Este síndrome se caracteriza por presentar una triada clásica (completa en el 33 % de los pacientes) constituida por candidiasis mucocutánea crónica, hipoparatiroidismo (el cual puede ser la primera manifestación endocrina de la enfermedad28) y la enfermedad de Addison. Sin embargo, pueden presentarse otras manifestaciones endocrinológicas como hipogonadismo hipergonadotrópico, disfunción hipofisiaria, tiroiditis autoinmune, hepatitis crónica, anemia perniciosa28, así como manifestaciones ectodérmicas como alopecia areata, vitiligo, distrofia ungular o dental1. Es raro, pero estos pacientes pueden presentar síntomas respiratorios, polineuropatía y nefritis intersticial tubular28, lo que hace que su diagnóstico y tratamiento sea todo un reto para el especialista.
OTRAS DEFICIENCIAS
El desarrollo de la candidiasis mucocutánea crónica se ha asociado también con deficiencias de IL-17RC (llamada CANDF9) y del TRAF3IP2 (proteína 2 que interactúa con el TRAF3). Esta última proteína, también llamada ACT1 es una molécula que activa, entre otras, la vía del NF-κβ, por lo que al estar mutada genera una abolición completa de la liberación de IL-17A, IL17E e IL-17F desde los fibroblastos y leucocitos, generando una inmunidad fúngica alterada1.
Otro tipo de candidiasis familiares son la tipo CANDF3 y CANDF1, las cuales típicamente solo afectan las uñas y se asocian a una deficiencia de la molécula de adhesión intracelular ICAM-1, sin embargo, hasta ahora no se ha identificado el gen mutante.

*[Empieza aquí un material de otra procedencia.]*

/-- A buffer opens for a timestamp (R151, R152); a fifth closes the oldest first. -/
def State.openBuf (s : State) (k : Nat) (ts : Word) : Option Nat × State :=
  let opened := s.openBufs k
  let s := if 4 ≤ opened.length then
      match opened.head? with
      | some b => (s.ingCount k 13).closeBuf k b
      | none => s
    else s
  match s.takeBuf k with
  | some b =>
    let s := s.updBuf k b fun _ =>
      { st := 1, ts := ts, ticks := s.mediaTicks ts, lines := List.replicate (s.fld (F.ING_S_DIM_HEIGHT k)) 0,
        firstNs := s.nsSince0, closeNs := 0, seqs := none, patched := false, base := s.bufBase k b,
        stride := s.lineStride k, ctrl := s.word (F.ING_S_CTRL_EN k).addr, width := s.fld (F.ING_S_DIM_WIDTH k),
        height := s.fld (F.ING_S_DIM_HEIGHT k) }
    (some b, s.putDescriptor k b)
  | none =>
    (none, (s.ingCount k 12).noteOverrun k ts)

/-- Whether an SRD is well formed (R149). -/
def State.srdOk (s : State) (k : Nat) (d : Srd) : Bool :=
  let g := ppg (s.fld (F.ING_S_CTRL_SAMPLING k)) (s.fld (F.ING_S_CTRL_DEPTH k))
  !d.field && decide (d.offset.toNat % g.1 = 0) && decide (d.length.toNat % g.2 = 0) &&
    decide (d.row.toNat < s.fld (F.ING_S_DIM_HEIGHT k)) &&
    decide (d.offset.toNat + d.length.toNat / g.2 * g.1 ≤ s.fld (F.ING_S_DIM_WIDTH k)) &&
    decide (d.data.length = d.length.toNat)

/-- An SRD's data is written and counted on its line (R149, R150). -/
def State.putSrd (s : State) (k b : Nat) (d : Srd) : State :=
  let g := ppg (s.fld (F.ING_S_CTRL_SAMPLING k)) (s.fld (F.ING_S_CTRL_DEPTH k))
  let s := s.writeBytes .ingest ((s.buf k b).lineAddr d.row.toNat + d.offset.toNat / g.1 * g.2) d.data
  s.updBuf k b fun f => { f with lines := f.lines.modify d.row.toNat (· + d.data.length) }

/-- A packet with its format checked goes to its buffer (R149 to R152). DESIGN CHOICE (log entry 72): a timestamp that no
buffer has and that lies between those of OPEN buffers, neither newer than all of them (R152) nor older than all (R151), is
LATE. -/
def State.storePacket (s : State) (k : Nat) (p : RtpPacket) : State :=
  if p.srds.length > 3 ∨ ¬ p.srds.all (s.srdOk k) then s.ingCount k 8
  else
    let opened := s.openBufs k
    let hit := opened.find? fun b => (s.buf k b).ts == p.ts
    let closed := (List.range 16).any fun b =>
      ((s.buf k b).st = 2 || (s.buf k b).st = 3) && (s.buf k b).ts == p.ts
    let newer := opened.all fun b => 0 < diff32 p.ts (s.buf k b).ts
    let put (t : State) (b : Nat) : State :=
      let t := p.srds.foldl (fun u d => u.putSrd k b d) t
      let t := t.updBuf k b fun f => { f with seqs := match f.seqs with
        | none => some (p.seq, p.seq)
        | some (lo, hi) => some (if diff32 p.seq lo < 0 then p.seq else lo, if diff32 p.seq hi > 0 then p.seq else hi) }
      if (t.buf k b).linesDone.length = (t.buf k b).height then t.closeBuf k b else t
    match hit with
    | some b => put s b
    | none =>
      if closed then s.ingCount k 6
      else if (s.stream k).overruns.any fun o => o.1 == p.ts then s
      else if newer then
        match s.openBuf k p.ts with
        | (some b, t) => put t b
        | (none, t) => t
      else s.ingCount k 6

/-- The merge by extended sequence number (R148): whether the packet is the first copy, with the counts. -/
def State.mergeSeq (s : State) (k : Nat) (e : Word) : Bool × State :=
  let t := s.stream k
  match t.highest with
  | none => (true, s.updStream k fun t => { t with highest := some e, span := 1, seen := 1 })
  | some hi =>
    let d := diff32 e hi
    if 0 < d then
      let n := d.toNat
      let outN := min n t.span
      let lostIn := (((List.range outN).map fun i => t.span - 1 - i).filter fun i =>
        decide (65536 ≤ i + n) && !t.seen.getLsbD i).length
      let lost := lostIn + (n - 1 - min (n - 1) 65535)
      (true, (s.ingCount k 5 lost).updStream k fun t =>
        { t with highest := some e, span := min 65536 (t.span + n), seen := (t.seen <<< n) ||| 1 })
    else
      let b := d.natAbs
      if 65535 < b then (false, s.ingCount k 6)
      else if t.seen.getLsbD b then (false, s.ingCount k 4)
      else (true, s.updStream k fun t => { t with seen := t.seen ||| (1#65536 <<< b), span := max t.span (b + 1) })

/-- A path's own gaps (R148) and the arrival's skew against the other path (`ING_S_SKEW`). -/
def State.pathSeq (s : State) (k : Nat) (pathB : Bool) (e : Word) : State :=
  let i := pathB.toNat
  let t := s.stream k
  let gap := match t.pathHigh.getD i none with
    | some h => let d := diff32 e h; if 0 < d then d.toNat - 1 else 0
    | none => 0
  let high := match t.pathHigh.getD i none with
    | some h => if 0 < diff32 e h then e else h
    | none => e
  let s := (s.ingCount k i).ingCount k (2 + i) gap
  let other := t.arrivals.find? fun a => a.1 == e && a.2.1 != pathB
  let s := s.updStream k fun t =>
    { t with
             pathHigh := t.pathHigh.set i (some high), lastPkt := t.lastPkt.set i (some s.tick),
             arrivals := ((e, pathB, s.tick) :: t.arrivals).take 65536,
             skews := match other with
               | some a => ((if pathB then (s.tick : Int) - a.2.2 else (a.2.2 : Int) - s.tick) :: t.skews).take 1024
               | none => t.skews }
  let l := (s.stream k).skews
  if l.isEmpty then s
  else s.setFld (F.ING_S_SKEW_SKEW_NS k)
    (toBits 32 (satInt 32 (openRound 159 (((l.sum * 2 : Int) : Rat) / (3 * l.length : Nat)))))

/-- A received video packet (R136, R147 to R152, R158). DESIGN CHOICE (log entry 71): one that matches flows of more than
one enabled stream belongs to the lowest-numbered of those flows alone. -/
def State.rtpPacket (s : State) (p : RtpPacket) : State :=
  let m := p.port.toNat
  if ¬ s.portRuns m then s
  else
    let s := s.bump (F.ETH_CNT_COUNT m 0)
    let vlanOk := match p.vlan with
      | some v => if v = 0 then !s.bit (F.ETH_VLAN_EN m) else v.toNat = s.fld (F.ETH_VLAN_VID m)
      | none => !s.bit (F.ETH_VLAN_EN m)
    if ¬ p.fcsOk then s.crossEvent 8 0 [(F.ETH_CNT_COUNT m 1).addr]
    else if 9216 < p.size ∨ p.stackedTags ∨ vlanOk = false ∨ ¬ p.ipv4 then s.bump (F.ETH_CNT_COUNT m 4)
    else if p.overflow then s.bump (F.ETH_CNT_COUNT m 8)
    else if ¬ p.ipOk then s.bump (F.ETH_CNT_COUNT m 5)
    else if ¬ p.udpOk then s.bump (F.ETH_CNT_COUNT m 6)
    else
      let hit := (List.range 64).find? fun f =>
        s.streamOn (f / 2) && (f % 2 = 0 || s.bit (F.ING_S_CTRL_PAIR (f / 2))) &&
          s.fld (F.ETH_FLOW_PORT_MEDIA_PORT f) = m && s.fld (F.ETH_FLOW_DST_DST_IP f) = p.dstIp.toNat &&
          s.fld (F.ETH_FLOW_PORT_UDP_PORT f) = p.dstPort.toNat &&
          (s.fld (F.ETH_FLOW_SRC_SRC_IP f) = 0 || s.fld (F.ETH_FLOW_SRC_SRC_IP f) = p.srcIp.toNat)
      match hit with
      | none => s.bump (F.ETH_CNT_COUNT m 7)
      | some f =>
        let k := f / 2
        if p.version ≠ 2 ∨ p.pt.toNat ≠ s.fld (F.ING_S_CTRL_PT k) ∨
            (s.bit (F.ING_S_CTRL_SSRC_EN k) ∧ p.ssrc.toNat ≠ s.fld (F.ING_S_SSRC_SSRC k)) then s.ingCount k 7
        else
          let s := if (s.stream k).lost then
              (s.updStream k fun t => { t with lost := false }).log Rec.streamBack [BitVec.ofNat 8 k]
            else s
          let s := s.pathSeq k (f % 2 = 1) p.seq
          match s.mergeSeq k p.seq with
          | (true, t) => t.storePacket k p
          | (false, t) => t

Se han documentado otras causas adicionales de candidiasis mucocutánea crónica en los humanos, todas relacionadas a la vía del Th17, como defectos en la activación del NF-κβ, síndrome de DiGeorge e inmunodeficiencia combinada severa, entre otros. Las cuales pueden caracterizarse por susceptibilidad aumentada a infecciones por Candida sp.10, así como también se han reportado algunos casos en pacientes con deficiencias humorales de IgG e IgAfigu29.
CONCLUSIÓN
La candidiasis en la infancia puede ser secundaria a tratamientos antibióticos o inmunosupresores. aunque, en ausencia de estos antecedentes, de la presencia de comorbilidades (tales como diabetes mellitus y VIH) y ante infecciones recurrentes, persistentes y/o severas, se debe sospechar candidiasis mucocutánea crónica, la cual no solo es secundaria a una alteración en la inmunidad mediada por IL-17, sino que va a tener múltiples etiologías genéticas que hacen necesario buscar sus asociaciones sindrómicas con un diagnóstico genómico, para así entender mejor la enfermedad y dilucidar las nuevas oportunidades terapéuticas, posibles.